Saturday, March 29, 2008

Week In Review - oo8/13


Unfaithfully Yours - This 1948 Preston Sturges comedy was quite splendid for the first hour. The dialog razor sharp, the performances crisp and the black and white images perfect. Then there was a series of bizarre fantasy sequences cued by a long dolly zoom directly into the main character's eye while he conducted an orchestra. The first was gripping, the second not so much and the onset of the third lost me. The remainder of the film is dedicated to undoing the elements of the fantasies.
Sturges was know for his slapstick comedies sending up society. This film is absurd slapstick romp filmed as if it were film noir. In spite of claims that it's a masterpiece, I think it's an experiment gone painfully awry.

McCabe and Mrs Miller - see earlier post.

Paranoid Park - see earlier post.

L'Atalante - Regarded as one of, if not the best films ever made. I see its mastery and liked it, especially the first half. It seemed very primitive compared to other films of its era. Its magical elements were indeed that, but they didn't seem connected to the whole.

Breakfast on Pluto - I grabbed this Neil Jordan film off the shelf at the library thinking I needed a break from the stack of black and white, subtitled films on my nightstand. It didn't waste my time. Nor did it annoy me outright. Cillian Murphy is a little waxy and waifish for me. And the whole thing, though it was set in Ireland and England during the Troubles, never had any gravitas. I suppose maybe that was the point -- that a tranny had so much to contend with that she let the Troubles roll right off of her back. In the end, I would describe it as a cheap, homosexual take on Amelie. So give me the poetic realists, the neorealists, the German Expressionists and the Poles anytime.

The Sound of Music - Can you believe I've never seen it before? I liked it. It seemed a bit slow and laterally moving. Some of the songs are beautiful and some of them are like, oh here they go again.

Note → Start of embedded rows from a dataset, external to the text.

/-- An accepted key code is logged, a key difference is shown, and stop and start commands set and clear their
causes. In a unit that is not the standby and whose start-up has ended (phase 7), KEY_CHANGE shows the code in
TK_KEY and adds one KEY entry for the assigned cycle to the log. In a standby PAIR_DIFF sets TK_KEY.PAIR_DIFF.
In PROGRAM or REMOTE CTL_STOP sets cause COMMAND and CTL_START clears causes WATCHDOG and COMMAND, and neither
changes another register; in STOP and RUN both are refused writes and leave TK_CTL. -/
def Obligations.KeyAndStopCommands : Prop :=
  (∀ (code : BitVec 2) (s : State), s.role ≠ 2 → s.fld R.BT_STAT F.BT_STAT_PHASE = 7 →
    Does (.keyChange code) s fun t => t.fld R.TK_KEY F.TK_KEY_KEY = code.toNat ∧
      t.fld R.TK_KEY F.TK_KEY_PINS = code.toNat ∧
      t.log = s.log ++ [⟨s.assignCyc, s.lseq, false, s.tag 0, .key code⟩] ∧ t.lseq = s.lseq + 1 ∧
      SameMemory s t ∧ SameRegsBut [R.TK_KEY] s t) ∧
  (∀ s : State, s.role = 2 → Does .pairDiff s fun t => t.bit R.TK_KEY F.TK_KEY_PAIR_DIFF = true ∧ t.log = s.log ∧
    SameMemory s t ∧ SameRegsButEvents [R.TK_KEY] s t) ∧
  (∀ s : State, (s.mode = 1 ∨ s.mode = 2) →
    Does .ctlStop s fun t => (t.fld R.TK_CTL F.TK_CTL_CAUSE).testBit 3 = true ∧ t.mode = s.mode ∧
      t.stopped = s.stopped ∧ SameMemory s t ∧ SameRegsBut [R.TK_CTL] s t) ∧
  (∀ s : State, (s.mode = 1 ∨ s.mode = 2) →
    Does .ctlStart s fun t => (t.fld R.TK_CTL F.TK_CTL_CAUSE).testBit 3 = false ∧
      (t.fld R.TK_CTL F.TK_CTL_CAUSE).testBit 1 = false ∧ t.mode = s.mode ∧ t.stopped = s.stopped ∧
      SameMemory s t ∧ SameRegsBut [R.TK_CTL] s t) ∧
  ∀ s : State, (s.mode = 0 ∨ s.mode = 3) →
    (Does .ctlStop s fun t => t.rd R.TK_CTL = s.rd R.TK_CTL ∧ t.rd R.HI_WERR_CNT = s.rd R.HI_WERR_CNT + 1) ∧
    (Does .ctlStart s fun t => t.rd R.TK_CTL = s.rd R.TK_CTL ∧ t.rd R.HI_WERR_CNT = s.rd R.HI_WERR_CNT + 1)


/-- KILL disables a task and ENABLE makes it idle, an expired wait is logged, and a flow held too long kills its
holder. In PROGRAM or REMOTE, KILL of a used task that is not DISABLED leaves it DISABLED without an instance
and sets TK_HUB_STAT.KILL; ENABLE of a DISABLED one leaves it IDLE and changes no other register. WAIT_EXPIRY of
a WAITING flow in a unit that is not the standby adds one EXPIRY entry to the log and changes no register.
HOLD_MAX_EXPIRY of a flow not IDLE for more than HOLD_MAX cycles since its last dispatch disables its holder
task, and does nothing before. -/
def Obligations.KillEnableAndFlowExpiry : Prop :=
  (∀ (r : RegionIx) (n : Fin 256) (s : State), (s.mode = 1 ∨ s.mode = 2) →
    s.bit (R.TK_CFG r n) F.TK_CFG_USED = true → s.taskState r n ≠ 0 →
    Does (.kill r n) s fun t => t.rd (R.TK_STATE r n) = 0 ∧ (t.taskX (taskKey r n)).live = false ∧
      t.bit R.TK_HUB_STAT F.TK_HUB_STAT_KILL = true ∧ t.lawMem = s.lawMem ∧ t.dram = s.dram) ∧
  (∀ (r : RegionIx) (n : Fin 256) (s : State), (s.mode = 1 ∨ s.mode = 2) →
    s.bit (R.TK_CFG r n) F.TK_CFG_USED = true → s.taskState r n = 0 →
    Does (.enable r n) s fun t => t.taskState r n = 1 ∧ SameMemory s t ∧ SameRegsBut [R.TK_STATE r n] s t) ∧
  (∀ (f : FlowIx) (s : State), s.flowState f = 2 → s.role ≠ 2 →
    Does (.waitExpiry f) s fun t => t.log = s.log ++ [⟨s.assignCyc, s.lseq, false, s.tag 0, .expiry f (s.flowX f).count⟩] ∧
      t.io = s.io ∧ SameMemory s t) ∧
  (∀ (f : FlowIx) (s : State), s.flowState f ≠ 0 →
    s.fld (R.FL_HOLD f) F.FL_HOLD_HOLD_MAX < (s.seq - (s.flowX f).last).toNat →
    s.bit (R.TK_CFG (s.flowRegion f) (s.flowHolder f)) F.TK_CFG_USED = true →
    Does (.holdMaxExpiry f) s fun t => t.taskState (s.flowRegion f) (s.flowHolder f) = 0) ∧
  ∀ (f : FlowIx) (s : State), (s.flowState f = 0 ∨
    (s.seq - (s.flowX f).last).toNat ≤ s.fld (R.FL_HOLD f) F.FL_HOLD_HOLD_MAX) →
    exec (.holdMaxExpiry f) s = .next s


/-- An accepted force lays its masked value over the reference, a refused one changes nothing, a release clears it.
In a canonical state where the staged force fails no check, FORCE_SET leaves the entry active with the staged
reference, mask and value, shows cause 0, and every read of the reference then has the masked bits of the value;
where a check fails, the cause is shown and no entry, memory or other register changes. FORCE_RELEASE leaves its
entry inactive and RELEASE_ALL leaves no entry active, with cause 0. -/
def Obligations.ForceCommands : Prop :=
  (∀ (i : Fin 4096) (s : State), s.Canonical →
    s.forceCheck i (s.fld R.TK_FRC_REF F.TK_FRC_REF_REF) (s.rd R.TK_FRC_MASK) = 0 →
    Does (.forceSet i) s fun t => t.forceAt i = some (s.fld R.TK_FRC_REF F.TK_FRC_REF_REF) ∧
      t.rd (R.FORCE i + 4) = s.rd R.TK_FRC_MASK ∧ t.rd (R.FORCE i + 8) = s.rd R.TK_FRC_VAL ∧
      t.fld R.TK_FRC_STAT F.TK_FRC_STAT_CAUSE = 0 ∧
      (∀ v : Word, t.forced (s.fld R.TK_FRC_REF F.TK_FRC_REF_REF) v =
        (v &&& ~~~ s.rd R.TK_FRC_MASK) ||| (s.rd R.TK_FRC_VAL &&& s.rd R.TK_FRC_MASK)) ∧
      t.outMaster = s.outMaster ∧ t.snap = s.snap ∧
      SameRegsBut [R.FORCE i, R.FORCE i + 4, R.FORCE i + 8, R.TK_FRC_STAT] s t) ∧
  (∀ (i : Fin 4096) (s : State) (c : Nat),
    s.forceCheck i (s.fld R.TK_FRC_REF F.TK_FRC_REF_REF) (s.rd R.TK_FRC_MASK) = c → c ≠ 0 →
    Does (.forceSet i) s fun t => t.fld R.TK_FRC_STAT F.TK_FRC_STAT_CAUSE = c ∧ SameMemory s t ∧
      SameRegsBut [R.TK_FRC_STAT] s t) ∧
  (∀ (i : Fin 4096) (s : State), Does (.forceRelease i) s fun t => t.forceAt i = none ∧
    t.fld R.TK_FRC_STAT F.TK_FRC_STAT_CAUSE = 0 ∧ t.outMaster = s.outMaster ∧ t.snap = s.snap ∧
    SameRegsBut [R.FORCE i, R.FORCE i + 4, R.FORCE i + 8, R.TK_FRC_STAT] s t) ∧
  ∀ s : State, s.Canonical → Does .releaseAll s fun t => t.forces = [] ∧
    t.fld R.TK_FRC_STAT F.TK_FRC_STAT_CAUSE = 0 ∧ t.fld R.TK_FRC_STAT F.TK_FRC_STAT_COUNT = 0 ∧
    t.outMaster = s.outMaster


/-- An on-line change group applies as a whole or not at all, and a refused reload only shows its cause. OLC_APPLY
ends with DONE and without BUSY. In STOP or RUN it shows cause 1 and index 0, an empty or over-long group shows
cause 3, and then no memory and no register but TK_OLC_STAT changes. A group of 1 to 256 entries that all pass
their checks completes with cause 0 and index 0: it gives each constant and each coefficient that it names its
new value, and TK_OLC_SEQ the cycle; a group of one constant leaves DRAM data and law memory. RELOAD outside
PROGRAM shows cause 1, with a bank that is neither ACCEPTED nor ACTIVE (in a holder also at the partner) cause
2, with a foreign force cause 3, and changes nothing else; otherwise RELOAD completes: a unit whose cycles run
shows cause 0, sets stop cause RELOAD and keeps the bank for the next cycle boundary, and changes no other
register. There, and at once in a unit whose cycles do not run, it decides a warm restart without checkpoint
with restart cause RELOAD and stops the cycles. -/
def Obligations.OnLineChangeAndReload : Prop :=
  (∀ s : State, (s.mode = 0 ∨ s.mode = 3) →
    Does .olcApply s fun t => t.fld R.TK_OLC_STAT F.TK_OLC_STAT_CAUSE = 1 ∧
      t.fld R.TK_OLC_STAT F.TK_OLC_STAT_INDEX = 0 ∧ t.bit R.TK_OLC_STAT F.TK_OLC_STAT_DONE = true ∧
      t.bit R.TK_OLC_STAT F.TK_OLC_STAT_BUSY = false ∧ SameMemory s t ∧ SameRegsBut [R.TK_OLC_STAT] s t) ∧
  (∀ s : State, (s.mode = 1 ∨ s.mode = 2) →
    (s.fld R.TK_OLC_CTRL F.TK_OLC_CTRL_COUNT = 0 ∨ 256 < s.fld R.TK_OLC_CTRL F.TK_OLC_CTRL_COUNT) →
    Does .olcApply s fun t => t.fld R.TK_OLC_STAT F.TK_OLC_STAT_CAUSE = 3 ∧ SameMemory s t ∧
      SameRegsBut [R.TK_OLC_STAT] s t) ∧
  (∀ s : State, (s.mode = 1 ∨ s.mode = 2) → s.fld R.TK_OLC_CTRL F.TK_OLC_CTRL_COUNT = 1 →
    (s.olcEntry 0).kind = 1 → s.olcCause [] (s.olcEntry 0) = 0 →
    Does .olcApply s fun t => t.olcGet (s.olcEntry 0) = (s.olcEntry 0).new ∧ t.rd R.TK_OLC_SEQ = s.seq ∧
      t.dram = s.dram ∧ t.lawMem = s.lawMem) ∧
  (∀ (n : Nat) (s : State), (s.mode = 1 ∨ s.mode = 2) → s.fld R.TK_OLC_CTRL F.TK_OLC_CTRL_COUNT = n → 1 ≤ n → n ≤ 256 →
    s.olcCheck 0 [] ((List.range n).map s.olcEntry) = none →
    Does .olcApply s fun t => t.fld R.TK_OLC_STAT F.TK_OLC_STAT_CAUSE = 0 ∧
      t.fld R.TK_OLC_STAT F.TK_OLC_STAT_INDEX = 0 ∧ t.bit R.TK_OLC_STAT F.TK_OLC_STAT_DONE = true ∧
      t.bit R.TK_OLC_STAT F.TK_OLC_STAT_BUSY = false ∧ t.rd R.TK_OLC_SEQ = s.seq ∧
      ∀ i < n, (s.olcEntry i).kind ≤ 2 → t.olcGet (s.olcEntry i) = (s.olcEntry i).new) ∧
  (∀ (s : State) (bank : Bank) (img : Image) (p : Bool) (c : Nat),
    ((c = 1 ∧ s.mode ≠ 1) ∨ (c = 2 ∧ s.mode = 1 ∧ (s.bankState bank < 3 ∨ (s.role = 1 ∧ p = false))) ∨
      (c = 3 ∧ s.mode = 1 ∧ 3 ≤ s.bankState bank ∧ (s.role = 1 → p = true) ∧ s.forceForeign img = true)) →
    Does (.reload bank img p) s fun t => t.fld R.TK_CTL F.TK_CTL_RLD_CAUSE = c ∧ t.img = s.img ∧ t.boot = s.boot ∧
      SameMemory s t ∧ SameRegsBut [R.TK_CTL] s t) ∧
  (∀ (s : State) (bank : Bank) (img : Image) (p : Bool), s.mode = 1 → 3 ≤ s.bankState bank →
    (s.role = 1 → p = true) → s.forceForeign img = false →
    (s.boot.up = true → s.boot.started = true → Does (.reload bank img p) s fun t => t.fld R.TK_CTL F.TK_CTL_RLD_CAUSE = 0 ∧ (t.fld R.TK_CTL F.TK_CTL_CAUSE).testBit 4 = true ∧
      t.boot = { s.boot with reload := some bank } ∧ SameMemory s t ∧ SameRegsBut [R.TK_CTL] s t) ∧
    ((s.boot.up = false ∨ s.boot.started = false) → Does (.reload bank img p) s fun t => t.boot.restart = some (4, true) ∧ t.boot.reload = none ∧ t.boot.up = false)) ∧
  ∀ (s : State) (bank : Bank), s.boot.reload = some bank → Meets s.reloadGo fun t =>
    t.boot.restart = some (4, true) ∧ t.boot.reload = none ∧ t.boot.up = false ∧
      t.bit R.KA_CMD_STAT F.KA_CMD_STAT_BUSY = true


/-- STOP, RESUME, REPLAN, CLR_FAULT and SET_POS wait for the Phase L gate of their axis and act there. Each command
of a configured axis waits for its Phase L gate, with its code in AX_CMD until then (SET_POS with its argument
before it), and nothing else changes; one to an axis that is not configured changes nothing. The gate takes the
waiting commands in order. There STOP sets cause COMMAND, and where it is newly set, DSTOP is usable and the
plan is not already slow enough, a MOVING axis is then STOPPING. RESUME of a HALTED axis with no term against
it, no stop and no FAULT cause clears COMMAND and HEDGEROW and moves on to its goal with no remainder; in
another state, or where one of these stands, it sets CMD_REJ. REPLAN of a HALTED axis with usable limits latches
them. CLR_FAULT clears cause FAULT and STALL. SET_POS of a STANDSTILL or HALTED axis takes the position,
STANDSTILL, no remainder and no POS_LOST. No command changes a memory. -/
def Obligations.AxisCommands : Prop :=
  (∀ (a : AxisIx) (c : Instr) (code : Word) (s : State), s.bit (R.AX_CFG a) F.AX_CFG_USED = true →
    (c, code) ∈ [(Instr.axisStop a, 1), (.axisResume a, 2), (.axisReplan a, 3), (.axisClrFault a, 4)] →
    Does c s fun t => (t.axisX a).writes = (s.axisX a).writes ++ [(R.AX_CMD a, code, 7)] ∧
      t.rd (R.AX_CMD a) = code ∧ SameMemory s t ∧ SameRegsBut [R.AX_CMD a] s t) ∧
  (∀ (a : AxisIx) (arg : BitVec 64) (s : State), s.bit (R.AX_CFG a) F.AX_CFG_USED = true →
    Does (.setPos a arg) s fun t => (t.axisX a).writes = (s.axisX a).writes ++
        [(R.AX_CMD_ARG_LO a, arg.truncate 32, (0xFFFFFFFF : Word)), (R.AX_CMD_ARG_HI a, (arg >>> 32).truncate 32, 0xFFFFFFFF),
          (R.AX_CMD a, 5, 7)] ∧ t.rd (R.AX_CMD a) = 5 ∧ SameMemory s t ∧ SameRegsBut [R.AX_CMD a] s t) ∧
  (∀ (a : AxisIx) (arg : BitVec 64) (c : Instr) (s : State), s.bit (R.AX_CFG a) F.AX_CFG_USED = false →
    c ∈ [Instr.axisStop a, .axisResume a, .axisReplan a, .axisClrFault a, .setPos a arg] → exec c s = .next s) ∧
  (∀ (a : AxisIx) (arg : BitVec 64) (code : Word) (tag : Word) (s : State), 1 ≤ code.toNat → code.toNat ≤ 5 →
    (s.axisX a).writes = [(R.AX_CMD_ARG_LO a, arg.truncate 32, (0xFFFFFFFF : Word)),
      (R.AX_CMD_ARG_HI a, (arg >>> 32).truncate 32, 0xFFFFFFFF), (R.AX_CMD a, code, 7)] →
    (s.axHostWrites a tag).2 = [(code.toNat, arg.toInt)] ∧ ((s.axHostWrites a tag).1.axisX a).writes = [] ∧
      (s.axHostWrites a tag).1.rd (R.AX_CMD a) = 0) ∧
  (∀ (a : AxisIx) (arg : Int) (h : Bool) (tag : Word) (s : State), s.axState a = 1 → (s.axisX a).causes.testBit 0 = false →
    limitOk (s.rd (R.AX_DSTOP a)) (limitA s.period (s.rd (R.AX_DSTOP a))) = true →
    s.axSlows a (limitA s.period (s.rd (R.AX_DSTOP a))) = false →
    Meets ((s.axCommand a 1 arg h tag).axStopBegin a tag) fun t => t.axState a = 2 ∧
      t.bit (R.AX_STATE a) ⟨8, 1⟩ = true ∧ t.axPos a = s.axPos a) ∧
  (∀ (a : AxisIx) (arg : Int) (tag : Word) (s : State), s.axState a = 3 →
    s.stopped = false → (s.axCause a).testBit 3 = false →
    Meets (s.axCommand a 2 arg false tag) fun t => t.axState a = 1 ∧ t.bit (R.AX_STATE a) ⟨8, 1⟩ = false ∧ t.bit (R.AX_STATE a) ⟨9, 1⟩ = false ∧
      t.bit (R.AX_STATE a) F.AX_STATE_REMAIN = false ∧ (t.axisX a).goal = (s.axisX a).goal ∧
      t.axPos a = s.axPos a ∧ SameMemory s t) ∧
  (∀ (a : AxisIx) (arg : Int) (h : Bool) (tag : Word) (s : State),
    ((s.axState a ≠ 3 ∧ s.axState a ≠ 4) ∨ h = true ∨ s.stopped = true ∨ (s.axCause a).testBit 3 = true) →
    Meets (s.axCommand a 2 arg h tag) fun t => t.bit (R.AX_STAT a) F.AX_STAT_CMD_REJ = true ∧ t.axes = s.axes ∧ SameMemory s t ∧
      SameRegsButEvents [R.AX_STAT a] s t) ∧
  (∀ (a : AxisIx) (arg : Int) (h : Bool) (tag : Word) (s : State), s.axState a = 3 →
    s.axLimitsOk a = true →
    Meets (s.axCommand a 3 arg h tag) fun t => t.rd (R.AX_USE_VMAX a) = s.rd (R.AX_VMAX a) ∧ t.rd (R.AX_USE_AMAX a) = s.rd (R.AX_AMAX a) ∧
      t.rd (R.AX_USE_DMAX a) = s.rd (R.AX_DMAX a) ∧ t.rd (R.AX_USE_JMAX a) = s.rd (R.AX_JMAX a) ∧ t.axes = s.axes ∧
      SameMemory s t ∧ SameRegsBut [R.AX_USE_VMAX a, R.AX_USE_AMAX a, R.AX_USE_DMAX a, R.AX_USE_JMAX a] s t) ∧
  (∀ (a : AxisIx) (arg : Int) (h : Bool) (tag : Word) (s : State),
    Meets (s.axCommand a 4 arg h tag) fun t => t.bit (R.AX_STATE a) ⟨11, 1⟩ = false ∧ t.bit (R.AX_STAT a) F.AX_STAT_STALL = false ∧ SameMemory s t ∧
      SameRegsBut [R.AX_STATE a, R.AX_STAT a] s t) ∧
  ∀ (a : AxisIx) (arg : BitVec 64) (h : Bool) (tag : Word) (s : State),
    (s.axState a = 0 ∨ s.axState a = 3) → Meets (s.axCommand a 5 arg.toInt h tag) fun t => t.axPos a = arg.toInt ∧ t.axState a = 0 ∧
      t.bit (R.AX_STATE a) F.AX_STATE_REMAIN = false ∧ t.bit (R.AX_STAT a) F.AX_STAT_POS_LOST = false ∧
      t.axes = s.axes ∧ SameMemory s t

Dr. Mabuse the Gambler - Interesting film. More or less the source for all villainy conventions in films and comic books. It moves along at quite a pace and then becomes incredibly slow. It's like reading a children's book. Like you've become more grammatically sophisticated and can see what's coming as they plod on with the unfolding of the story. Shows how far we've come in eighty years of watching movies.
When it comes to movies like this I realize I'm a filmmaker and a fan of cinema more than I'm a film historian. In other words I don't like something because it has a hallowed reputation and I'm supposed to appreciate it on that basis alone.

Umberto D. - In this simple film DeSica creates agonizing drama out of the lack of communication between people. The solitude of the main character is suffocating. All done without affectation or effects. Beautiful.


Love Is Colder Than Death by Robert Katz - A Fassbinder biography. I've only read a couple of chapters. RMF was incredibly decadent. That I knew, but this book makes it more specific. In 1987 I was living in Germany, hanging out in Munich from time to time. My friends took me to an artist's collective that Fassbinder was a part of to hang out one night. He died five years earlier in '82, but his spirit and the awe it commanded were alive in that place.